Among the entries below, one stretch runs from the line that contains "let s := acc.2" through the line that contains "let fix := (r.filter". Repeat that stretch exactly, ends included, and only that.

Available records START

-- ==== Sys2Proof/Machine/State.lean ====
section
/-! DEFINITION. The state of the device as plain data: every register field (in `regs`, under its address), every
queue, counter, mode and pin the manual names, and the queue of waiting commands. A structure's default values are
the values after reset. -/

namespace Sys2Proof.Machine

/-- Register access types (Table 0-3, R7); a reserved field has no `Field`. -/
inductive RegAccess where | ro | rw | wo | w1c | w1s | rc
deriving DecidableEq, Repr

/-- One host-visible register field: the address of the register's first copy, the stride and the numbers of its
copies, the field's bits, its access type and reset value, and whether it shows a coarse count (R180). -/
structure Field where
  addr : Nat
  stride : Nat
  first : Nat
  count : Nat
  lo : Nat
  width : Nat
  acc : RegAccess
  reset : Nat
  coarse : Bool
deriving DecidableEq, Repr

/-- The causes of a record (R27): a context (0 none) and its frame, a capture group and its capture, a job and its
job sequence (0 when the record names the job alone), and the epoch of the causes (R30; none: the epoch open). -/
structure Cause where
  ctx   : Nat := 0
  frame : Nat := 0
  grp   : Option Nat := none
  cap   : Nat := 0
  job   : Option Nat := none
  seq   : Nat := 0
  epoch : Option Nat := none
deriving DecidableEq, Repr

/-- Entries that a producer offers to a ring and that the queue manager has not yet taken (R379), or has taken and
whose bytes their storage has not yet acknowledged (R380). -/
structure Offer where
  ring : Nat
  /-- The producer is the firmware or the queue manager, which finds the ring full only when no entry is free. -/
  fw : Bool := false
  /-- An ABANDONED record, a producer-gone marker or a stitch marker, which may take the last 2 free entries. -/
  reserve : Bool := false
  /-- A seal's 54 entries, written together (R483). -/
  sealEntry : Bool := false
  /-- TAG of the SEC_ATTEST command whose report the entries are (R526). -/
  report : Option Nat := none
  /-- The job and invocation the entries report for: 64 when none. -/
  job : Nat := 64
  seq : Nat := 0
  /-- The page write that carries the entries has been issued (a ring kept in DDR4, R384). -/
  issued : Bool := false
  /-- The epoch of the stitch marker the entries are, or hold. -/
  mark : Option Nat := none
  /-- A record among the causes, with its ring: that ring is to make it readable first (R33). -/
  after : Option (Nat × List Byte) := none
  /-- The records that a sealed frame encrypts (R531). -/
  plain : List (List Byte) := []
  entries : List (List Byte)
deriving DecidableEq, Repr

/-- The host port (chapter 12). -/
structure HostPort where
  /-- Transactions taken, modulo 256 (R471). -/
  seq : Nat := 0
  /-- Outcome of the last transaction (Table 12-3). -/
  last : Nat := 0
  /-- The mode in force: 0 1S-1S-1S, 1 8D-8D-8D (R468). -/
  mode : Nat := 0
  /-- What the device drove in the last read transaction. -/
  out : List Byte := []
  /-- Firmware running, rings 0 and 1 open. -/
  ready : Bool := false
  /-- The scrub between users runs (R478). -/
  scrub : Bool := false
deriving DecidableEq, Repr

/-- The queue manager (section 9.6). The rings' own fields are in the registers of Table 9-11. -/
structure Qmg where
  /-- Readable entries of each ring, from HEAD to TAIL. -/
  data : Tab (List (List Byte)) := []
  /-- Entries taken and not yet acknowledged by their storage, oldest first. -/
  taken : List Offer := []
  /-- Entries offered by producers and not yet taken, oldest first. -/
  offers : List Offer := []
  /-- Events dropped from ring 0 and not yet reported by 0x0806 (R382). -/
  lost : Nat := 0
deriving DecidableEq, Repr

/-- A firmware slot's record: STATE 0 empty, 1 staged, 2 trial, 3 good (R519 to R521). -/
structure FwSlot where
  state   : Nat := 0
  version : Nat := 0
  svn     : Nat := 0
  /-- SHAKE256 digest of its image. -/
  digest  : List Byte := []
deriving DecidableEq, Repr

/-- What a flash operation serves. -/
inductive FlashFor where
  | cmd (opcode tag : Nat)
  | stage (h : Nat)
  /-- FW_INSTALL (R519): its TAG and handle, the slot, and the record written at its end. -/
  | install (tag h k : Nat) (f : FwSlot)
  /-- The controller itself. -/
  | own
deriving DecidableEq, Repr

/-- One flash operation (R490): `kind` 1 read frame, 2 page program, 3 sector erase, 4 the reset sequence (R489). -/
structure FlashOp where
  kind : Nat
  off  : Nat
  len  : Nat
  data : List Byte := []
  user : FlashFor
  /-- The last operation of its command. -/
  last : Bool
  /-- A program or erase of its range has been carried out while its command waited. -/
  torn : Bool := false
deriving DecidableEq, Repr

/-- The flash port and the flash on it (section 12.6). -/
structure Flash where
  /-- The flash's contents; an unlisted address holds 0xFF. -/
  cells : List Host.Cell := []
  /-- Operations requested, in order; the first is in progress. -/
  ops : List FlashOp := []
  /-- No operation has been requested since a warm boot: the reset sequence comes before the first (R489). -/
  fresh : Bool := false
deriving DecidableEq, Repr

/-- A slot of a stitched buffer: the fill it holds (0: EMPTY), the consumers that have drained it, and the causes of
its data. -/
structure Slot where
  seq     : Nat := 0
  drained : List Nat := []
  cause   : Cause := {}
deriving DecidableEq, Repr

/-- A stitched buffer in force (Table 6-5). -/
structure Sbuf where
  slots     : Nat
  slotSize  : Nat
  prodKind  : Nat
  prod      : Nat
  readTo    : Nat
  writeTo   : Nat
  consumers : List Nat
  fills     : List Slot
  /-- The sequence of the producer's next fill (R250). -/
  next      : Nat := 1
  gone      : Bool := false
deriving DecidableEq, Repr

/-- A requester that waits on a slot (R251, R253): on fill `k` of pocket `p`, for a read of `len` bytes at `off`, or
to write `data` there and, when it is the last write, mark the fill complete. -/
structure SlotWait where
  req   : Requester
  p     : Nat
  k     : Nat
  write : Bool
  off   : Nat := 0
  len   : Nat := 0
  data  : List Byte := []
  complete : Bool := false
  /-- The fill or free notice has been sent and has not yet arrived. -/
  sent  : Bool := false
  /-- The wait has expired; its notice, if one arrives, is late (R255). -/
  dead  : Bool := false
deriving DecidableEq, Repr

/-- A clear the clear engine has been asked for (R244): pockets cleared whole, and freed at its end when `free`; or a range of one
pocket, by its first 4 KiB unit and its units. -/
structure Clear where
  pockets : List Nat
  range   : Option (Nat × Nat) := none
  /-- Units of 4 KiB cleared so far. -/
  cleared : Nat := 0
  free    : Bool
  /-- The job killed, whose clear ends its KILLING state: 64 when none. -/
  kill    : Nat := 64
  /-- The job the event names as cause: 64 when none. -/
  job     : Nat := 64
  /-- The clear reports with event 0x0506. -/
  report  : Bool := true
deriving DecidableEq, Repr

/-- The scratchpad (chapter 6). A physical address is (bank × 1,024 + row) × 64 + byte. -/
structure Spd where
  /-- Data bytes; an unlisted byte holds 0. -/
  cells  : List Host.Cell := []
  /-- Lines (bank × 1,024 + row) whose valid bit is set, rising. -/
  valid  : List Nat := []
  /-- Upset bits of stored bytes, by physical address: bits 7:0 data, 12:8 check bits c4:c0. -/
  flips  : Tab Nat := []
  /-- Lines of the arrays that have a hard fault, whether or not a spare row now stands for them. -/
  hard   : List Nat := []
  /-- Write-backs queued (R567): the line and its corrected bytes. -/
  wb     : List (Nat × List Byte) := []
  /-- Spare rows in use, as bank × 4 + spare, with the lines they replace. -/
  spares : List (Nat × Nat) := []
  /-- Banks withheld (R585). -/
  withheld : List Nat := []
  /-- Banks to withhold once they are next free. -/
  toWithhold : List Nat := []
  /-- Clears in order; the first is in progress. -/
  clears : List Clear := []
  sbufs  : Tab Sbuf := []
  /-- Descriptors that take effect when their pocket's clear ends. -/
  descs  : Tab Sbuf := []
  waits  : List SlotWait := []
  /-- Data the last permitted read delivered at its port. -/
  out    : List Byte := []
  /-- Bytes corrected since the last event 0x0F01. -/
  corrected : Nat := 0
  /-- Bank conflicts already reported: job, job sequence, panel, layer (R239). -/
  conflicts : List (Nat × Nat × Nat × Nat) := []
deriving DecidableEq, Repr

/-- A DMA descriptor under way (R363): its 256 bits. -/
structure DmaRun where
  desc  : BitVec 256
  /-- Pages whose reads it has still to issue, in order. -/
  pages : List Nat := []
  /-- Block-row groups of a refill already written (R210). -/
  groups : List Nat := []
  /-- The pages whose data have come, as they stood when they were read: the bytes of a written page, none for one that is not
  (R352). -/
  got : Tab (Option (List Host.Cell)) := []
  /-- A gather whose stitched index list was not yet filled when it began. -/
  todo : Bool := false
deriving DecidableEq, Repr

/-- A DMA channel (section 9.4). Its owner, state and counters are in the DMA registers. -/
structure DmaChan where
  cur  : Option DmaRun := none
  /-- Page reads issued for the running descriptor whose data have not come (R360). -/
  out  : List Nat := []
  /-- Page reads still outstanding when the channel halted or began to drain. -/
  late : List Nat := []
  /-- Page reads whose wait has expired and whose data have not come (R370). -/
  gone : List Nat := []
  /-- A job's halted channel may be reset: its owner has been restarted or re-cut since (Table 9-8). -/
  due  : Bool := false
deriving DecidableEq, Repr

/-- DDR4 (sections 9.1 and 9.2). Bytes are kept by logical address, decrypted; `State.storedPage` gives what stands in the memory
outside. -/
structure Ddr where
  /-- Bytes of written pages; an unlisted byte of one holds 0. -/
  cells   : List Host.Cell := []
  /-- Logical pages whose written bit is set (R572), rising. -/
  written : List Nat := []
  /-- Next region generation (R354). -/
  gen     : Nat := 1
  /-- Generation of each open region, whole (its register shows 16 bits). -/
  gens    : Tab Nat := []
  chans   : Tab DmaChan := []
deriving DecidableEq, Repr

/-- A TENSOR record (Table 7-3); scales are fp32 bit patterns. -/
structure PTensor where
  idx : Nat
  fmt : Nat
  flags : Nat
  w : Nat
  h : Nat
  c : Nat
  scale : Nat
  zp : Int
  target : Nat
  alpha : Nat
  mq : Nat
  satsh : Nat
  smin : Nat
  smax : Nat
deriving DecidableEq, Repr

/-- A LAYER record (Table 7-4). -/
structure PLayer where
  idx : Nat
  op : Nat
  mode : Nat
  in0 : Nat
  in1 : Nat
  out : Nat
  kh : Nat
  kw : Nat
  sy : Nat
  sx : Nat
  dy : Nat
  dx : Nat
  pad : Nat
  pt : Nat
  pb : Nat
  pl : Nat
  pr : Nat
  table : Nat
  group : Nat
  clampLo : Int
  clampHi : Int
  bolt : Nat
  flags : Nat
  wOff : Nat
  wLen : Nat
  bOff : Nat
  bLen : Nat
  outFactor : Nat
deriving DecidableEq, Repr

/-- A TABLE record. -/
structure PTable where
  idx : Nat
  kind : Nat
  lo : Nat
  hi : Nat
  bytes : List Byte
deriving DecidableEq, Repr

/-- A BUFFER record. -/
structure PBuffer where
  tensor : Nat
  slots : Nat
  producer : Nat
  consumers : List Nat
  readTo : Nat
  writeTo : Nat
deriving DecidableEq, Repr

/-- An INPUT record. -/
structure PInput where
  idx : Nat
  kind : Nat
  primary : Bool
  tensor : Nat
deriving DecidableEq, Repr

/-- An OUTPUT record. -/
structure POutput where
  idx : Nat
  kind : Nat
  full : Nat
  tensor : Nat
  recordsMax : Nat
deriving DecidableEq, Repr

/-- A PIN record. -/
structure PPin where
  panels : Nat
  code : Nat
  pocketKib : Nat
  latLimit : Nat
deriving DecidableEq, Repr

/-- A SPOT record. -/
structure PSpot where
  rateSh : Nat
  maxBad : Nat
  abs : Nat
  rel : Nat
deriving DecidableEq, Repr
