-- ==== Sys2Proof/Machine/Panel.lean ====
section
/-! DEFINITION. What panels do (chapters 4, 5 and section 7.8): stripes, row tokens, clocks, self-tests, tracked scales,
training steps and spot checks. -/

namespace Sys2Proof.Machine

/-! ### Starting a stripe (R204, R275, R276) -/

/-- Block columns of the footprint of panels in grid column `c` (R275). -/
def footCols (c : Nat) : Nat × Nat := (256 * c / 6, 256 * (c + 1) / 6 - 1)

/-- Quiet blocks in the footprint of panel `n` (R276). -/
def State.quietUnder (s : State) (n : Nat) : Nat :=
  let cols := footCols (n % 6)
  let r := n / 6
  (s.pix.quiet.filter fun k =>
    decide (cols.1 ≤ k % 256) && decide (k % 256 ≤ cols.2) && decide (32 * r ≤ k / 256) && decide (k / 256 ≤ 32 * r + 31)).length

/-- Panel `p` is in service and free to take a stripe of layer `l` of job `j`: locked, with no stripe in progress, not pinned to
another job, and with the layer's geometry in its column (R142, R191, R275). -/
def State.panelFree (s : State) (p j : Nat) (l : PLayer) : Bool :=
  s.domainUp 4 && s.panelState p == 2 && !s.job.locking.contains p && s.panelIdle p &&
  (match s.pinnedBy p with | none => true | some k => k == j) && (l.ordinary || decide (p < 4))

/-- The placement of job `b` names panel `p`. -/
def Job.placedOn (b : Job) (p : Nat) : Bool := match b.place with | some pl => pl.panels.any fun q => q.val == p | none => false

/-- The placer may move the job's stripes to other panels: it is not pinned, and no invocation has begun, or this one has begun on
new panels (R278). DESIGN CHOICE: which panels the placer moves a job to is open; the stripes of the invocation after the move
show them. -/
def Job.movable (b : Job) (i : Invocation) : Bool := !b.pattern.pinned && (i.moved || b.invs.all fun i => !i.begun)

/-- Panel `p` may take a stripe of job `j`: under the line-buffer method every stripe of the job runs on one panel (R213,
R214, R278). -/
def State.mayRun (s : State) (p j : Nat) (b : Job) (i : Invocation) (l : PLayer) : Bool :=
  s.panelFree p j l && (i.lineBuffer || b.placedOn p || b.movable i) &&
  (!i.lineBuffer || b.invs.all fun k => !k.lineBuffer || k.panels.all fun q => q == p)

/-- Every row a stripe needs of the inputs of its layer may be read (R204, R211). -/
def State.needReady (s : State) (b : Job) (i : Invocation) (l : PLayer) (r0 r1 : Nat) : Bool :=
  let ok := fun t => let n := l.need (b.pattern.tensorD t).h r0 r1; s.rowsReady b i t n.1 n.2
  ok l.in0 && (l.in1 == 0xFFFF || ok l.in1)

/-- A stripe of rows `r0` to `r1` is neither done nor in progress, in whole or in part (R205). -/
def Invocation.fresh (i : Invocation) (l r0 r1 : Nat) : Bool :=
  (i.done.all fun d => d.1 != l || decide (d.2.2.1 < r0) || decide (r1 < d.2.1)) &&
  (i.stripes.all fun t => t.2.1 != l || decide (t.2.2.2 < r0) || decide (r1 < t.2.2.1))

/-! ### The line-buffer method (R213 to R215) -/

/-- The first row of the next stripe of layer `l`. -/
def Invocation.nextRow (i : Invocation) (l : Nat) : Nat :=
  let a := i.done.foldl (fun m d => if d.1 = l then Nat.max m (d.2.2.1 + 1) else m) 0
  i.stripes.foldl (fun m t => if t.2.1 = l then Nat.max m (t.2.2.2 + 1) else m) a

/-- The windows of the consumers of layer `l`'s output have room for a stripe from row `r0`: the rows that the carry does not
keep are released (R214, R215). -/
def Job.windowRoom (b : Job) (i : Invocation) (l : PLayer) (r0 : Nat) : Bool :=
  let keep := r0 - b.pattern.carry l.out
  !b.rolls i l.out || keep == 0 || b.released i l.out 0 (keep - 1)

/-- Layer `l` has a next stripe that may run. DESIGN CHOICE: its height is that of the layer's first stripe, and one row before
the layer has run any. -/
def State.lineReady (s : State) (b : Job) (i : Invocation) (l : PLayer) : Bool :=
  let r0 := i.nextRow l.idx
  let n := match i.done.find? fun d => d.1 == l.idx with | some d => d.2.2.1 - d.2.1 | none => 0
  let r1 := Nat.min (r0 + n) (b.pattern.outRows l - 1)
  decide (r0 < b.pattern.outRows l) && s.needReady b i l r0 r1 && b.windowRoom i l r0

/-- Under the line-buffer method the stripe is the next one of the lowest layer that may run (R214). -/
def State.lineNext (s : State) (b : Job) (i : Invocation) (l : PLayer) (r0 : Nat) : Bool :=
  !i.lineBuffer || (r0 == i.nextRow l.idx && b.windowRoom i l r0 &&
    b.pattern.layers.all fun k => decide (l.idx ≤ k.idx) || !s.lineReady b i k)

/-! ### The quiet rule (R276) -/

/-- Panel `p` is quiet-limited. -/
def State.quietLimited (s : State) (p : Nat) : Bool := decide (s.get JOB_PLACER_CTRL_QUIET_MIN ≤ s.quietUnder p)

/-- Nanoseconds a stripe takes on panel `p` at its present clock, its pipeline fill included (R140, R185). -/
def State.stripeNs (s : State) (p : Nat) (b : Pattern) (l : PLayer) (r0 r1 : Nat) : Nat :=
  let c := stripeCycles b l r0 r1
  cdiv (16 * (c.1 + c.2 + 24)) (16 + s.panelCode p)

/-- The quiet rule lets panel `p` take the stripe: the job is pinned, the panel is not quiet-limited, or no other panel in state
2 that `may` run it can do so within DEADLINE_US. DESIGN CHOICE: a panel can when it is not quiet-limited, is free, and the
stripe's own time there is within the deadline; a deadline of 0 is none. -/
def State.quietOk (s : State) (p : Nat) (b : Job) (l : PLayer) (r0 r1 : Nat) (may : Nat → Bool) : Bool :=
  b.pattern.pinned || !s.quietLimited p ||
    !((List.range 36).any fun q => q != p && may q && !s.quietLimited q &&
      (b.pattern.deadline == 0 || decide (s.stripeNs q b.pattern l r0 r1 ≤ b.pattern.deadline * 1000)))

/-- The quiet rule for a stripe of an invocation: the others are the panels that its job may use for it. -/
def State.quietLets (s : State) (p j : Nat) (b : Job) (i : Invocation) (l : PLayer) (r0 r1 : Nat) : Bool :=
  s.quietOk p b l r0 r1 fun q => s.mayRun q j b i l

/-- A stripe of an unpinned job given to a quiet-limited panel is reported once for the panel and quiet map (R276). -/
def State.quietNote (s : State) (p : Nat) (b : Job) (c : Cause) : State :=
  let g := s.get PIX_QUIET_STATUS_GEN
  if !b.pattern.pinned && s.quietLimited p && !s.job.quietSeen.contains (p, g) then
    ({ s with job := { s.job with quietSeen := (p, g) :: s.job.quietSeen } }).raise 0x0609 [(1, p), (2, s.quietUnder p)] c
  else s

/-! ### Starting -/

/-- An unpinned job's stripes are moved to panel `p` as well (R278). -/
def State.moveTo (s : State) (j : Nat) (p : PanelId) (b : Job) (i : Invocation) : State :=
  if i.lineBuffer || b.placedOn p then s
  else match b.place with
    | none => s
    | some pl =>
      let np := { pl with panels := pl.panels ++ [p] }
      (s.modJob j fun b => { b with place := some np }).put JOB_STATE_PANELS np.panels.length j

/-- Panel `p` is shown as held by job `j`. -/
def State.holdPanel (s : State) (p j : Nat) (pinned line : Bool) : State :=
  let w := s.panelWindow p
  let s := s.put PNL_OWNER_VALID 1 w
  let s := s.put PNL_OWNER_PINNED (b2n pinned) w
  let s := s.put PNL_OWNER_JOB j w
  s.put PNL_HALO_CTRL_METHOD (b2n line) w

/-- A panel starts a stripe (R204). The invocation's generations are the newest when its first stripe starts (R166), and the
cycles that the panel waited on tokens or slot fills are a free count. -/
def execPanelStripeStart (p : PanelId) (job : JobId) (seq layer r0 r1 : Nat) (s : State) :
    Host.Outcome State Fault Refusal :=
  .next (match s.jobOf job with
    | none => s
    | some b =>
      match b.inv seq, b.pattern.layer layer with
      | some i, some l =>
        if decide (r0 ≤ r1) && decide (r1 < b.pattern.outRows l) && i.fresh layer r0 r1 && s.mayRun p job b i l &&
            s.needReady b i l r0 r1 && !s.holdsInput job b i l && s.lineNext b i l r0 && s.quietLets p job b i l r0 r1 then
          let i := s.settleFills b i
          let s := s.moveTo job p b i
          let away := !i.lineBuffer && !b.placedOn p
          let s := s.modInv job seq fun x =>
            let x := { s.settleFills b x with moved := x.moved || away }
            if x.begun then x else { x with begun := true, scaleGen := b.scaleGen, weightGen := b.weightGen }
          let s := s.holdPanel p job b.pattern.pinned i.lineBuffer
          let s := { s with job := { s.job with expired := s.job.expired.map fun (e : HaloWait) =>
            { e with readers := e.readers.filter (· != p.val) } } }
          let s := if i.lineBuffer then s else
            let d := s.draw
            d.2.bump PNL_HALO_WAIT_TOKEN (s.panelWindow p) (Config.freeNat d.1)
          let s := s.quietNote p b (invCause job i)
          let s := if i.lineBuffer && !i.raised.contains (0x040A, 0) then
              (s.modInv job seq fun i => { i with raised := (0x040A, 0) :: i.raised }).raise 0x040A
                [(1, p), (1, i.lineReason), (2, layer)] (invCause job i)
            else s
          s.modInv job seq fun i => { i with stripes := i.stripes ++ [(p.val, layer, r0, r1)] }
        else s
      | _, _ => s)

/-! ### Reading operands -/

/-- Lines read through a port: corrections are counted, and the first uncorrectable line is reported (R566, R575). -/
def State.checkLines (s : State) (p o n cls unit job : Nat) (c : Cause) : Bool × State :=
  (List.range (cdiv (o % 64 + n) 64)).foldl (fun (acc : Bool × State) k =>
    let s := acc.2
    let ln := s.lineOf p (o / 64 + k)
    let r := s.readLine ln
    if r.any fun x => x.2 == 2 then
      if acc.1 then acc else (true, s.noteBadLine ln cls unit job c)
    else
      let fix := (r.filter fun x => x.2 == 1).length
      if fix = 0 then acc else (acc.1, s.noteCorrected ln fix (r.map (·.1)) c)) (false, s)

Available records END

=== Output of the exercise ===
    let s := acc.2
    let ln := s.lineOf p (o / 64 + k)
    let r := s.readLine ln
    if r.any fun x => x.2 == 2 then
      if acc.1 then acc else (true, s.noteBadLine ln cls unit job c)
    else
      let fix := (r.filter fun x => x.2 == 1).length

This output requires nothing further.